/-- What a reply carries after its status byte, by the rule of its request. -/
inductive ReplyBody where
  | nothing
  | errorReply (tagRead : Bool)
  | identity (part revision : Nat) (mode : Mode) (seconds : Nat) (defined : List SectionId) (events : Nat)
  | resetAt (seconds : Nat)
  | started (sections : List SectionId)
  | globals (g : Globals)
  | definition (d : SectionDef)
  | timing (t : Timing) (applied : Bool)
  | powerFound (p : Power)
  | serviceOut (found : Power) (ended : Nat)
  | callCount (n : Nat)
  | idleFound (power : Power) (line : LineState)
  | placed (row : Fin 64) (col : Fin 2)
  | lampTaken (sec : SectionId) (addr : Addr) (replaced : Bool)
  | textTaken (sec : SectionId) (addr : Addr) (text : List Byte) (recordCount : Nat)
  | pollNow (n : PollNowNote)
  | measure (n : MeasureNote)
  | channelMove (found left : ChannelState)
  | callRef (ref : Nat)
  | channelBusy (ref : Nat) (found left : ChannelState)
  | callFound (st : CallState)
  | callLeft (st : CallState) (chan : Option ChanId)
  | callOver (seconds : Nat)
  | ringing (ref : Nat) (isNew : Bool)
  | event (e : Option Event) (left seconds : Nat)
  | callList (n : Nat) (calls : List CallBrief) (locations : List Location)
  | call (c : Call) (score : Option Nat) (eligible : Option Bool) (connected : Option Nat)
  | post (e : PostEntry) (row : Fin 64) (col : Fin 2) (liveCall : Option Nat)
  | sectionView (v : SectionView)
  | channels (t : List Channel) (holders : List (Option Nat)) (joins : List Join) (autoOffer : Bool)
  | unresolved (u : Option Unresolved)
  | history (r : Option HistRec) (count : Nat)
  | measurement (last : Option MeasResult) (now : MeasureProgress)
deriving DecidableEq, Repr

/-- A reply frame: its kind, tag, status and fields (R189). -/
structure Reply where
  kind : Nat
  tag : Byte
  status : Status
  body : ReplyBody
deriving DecidableEq, Repr

/-! ## The whole part -/

/-- The state of the part. `resetHeld` is the RESET input held asserted, `poweringUp` that power is still coming up (R199). -/
structure State where
  rx : Receiver
  buffer : List BufEntry
  reply : Option Reply
  headTaken : Bool
  resetHeld : Bool
  poweringUp : Bool
  mode : Mode
  globals : Globals
  events : List Event
  seconds : Nat
  nowMs : Nat
  dir : Vector (Vector (Option PostEntry) 2) 64
  rosters : Vector (Vector (Option Nat) 15) 8
  unresolved : Option Unresolved
  secs : Vector SectionCtl 8
  ltu : Vector LtuSection 8
  calls : List Call
  history : List HistRec
  nextRef : Nat
  fullEpisode : Bool
  channels : Vector Channel 4
  holders : Vector (Option Nat) 8
  joins : Vector Join 8
  dispatchDue : Bool
  pending : List Instr
deriving DecidableEq, Repr

/-- No wake reason. -/
def ReasonSet.empty : ReasonSet := ⟨false, false, false, false, false⟩

/-- The defaults of the global settings (R194). -/
def Globals.default : Globals := ⟨10, 20, 60, 8, 6, 4, 0, 110, true⟩

/-- The defaults of the section timing (04, section timing). -/
def Timing.default : Timing := ⟨400, 2, 60, 900, 0, 3, 3, 2⟩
****************
Assignment: Among the entries, find each line that includes the string "part" and copy it.

Answer box:
  | identity (part revision : Nat) (mode : Mode) (seconds : Nat) (defined : List SectionId) (events : Nat)
/-! ## The whole part -/
/-- The state of the part. `resetHeld` is the RESET input held asserted, `poweringUp` that power is still coming up (R199). -/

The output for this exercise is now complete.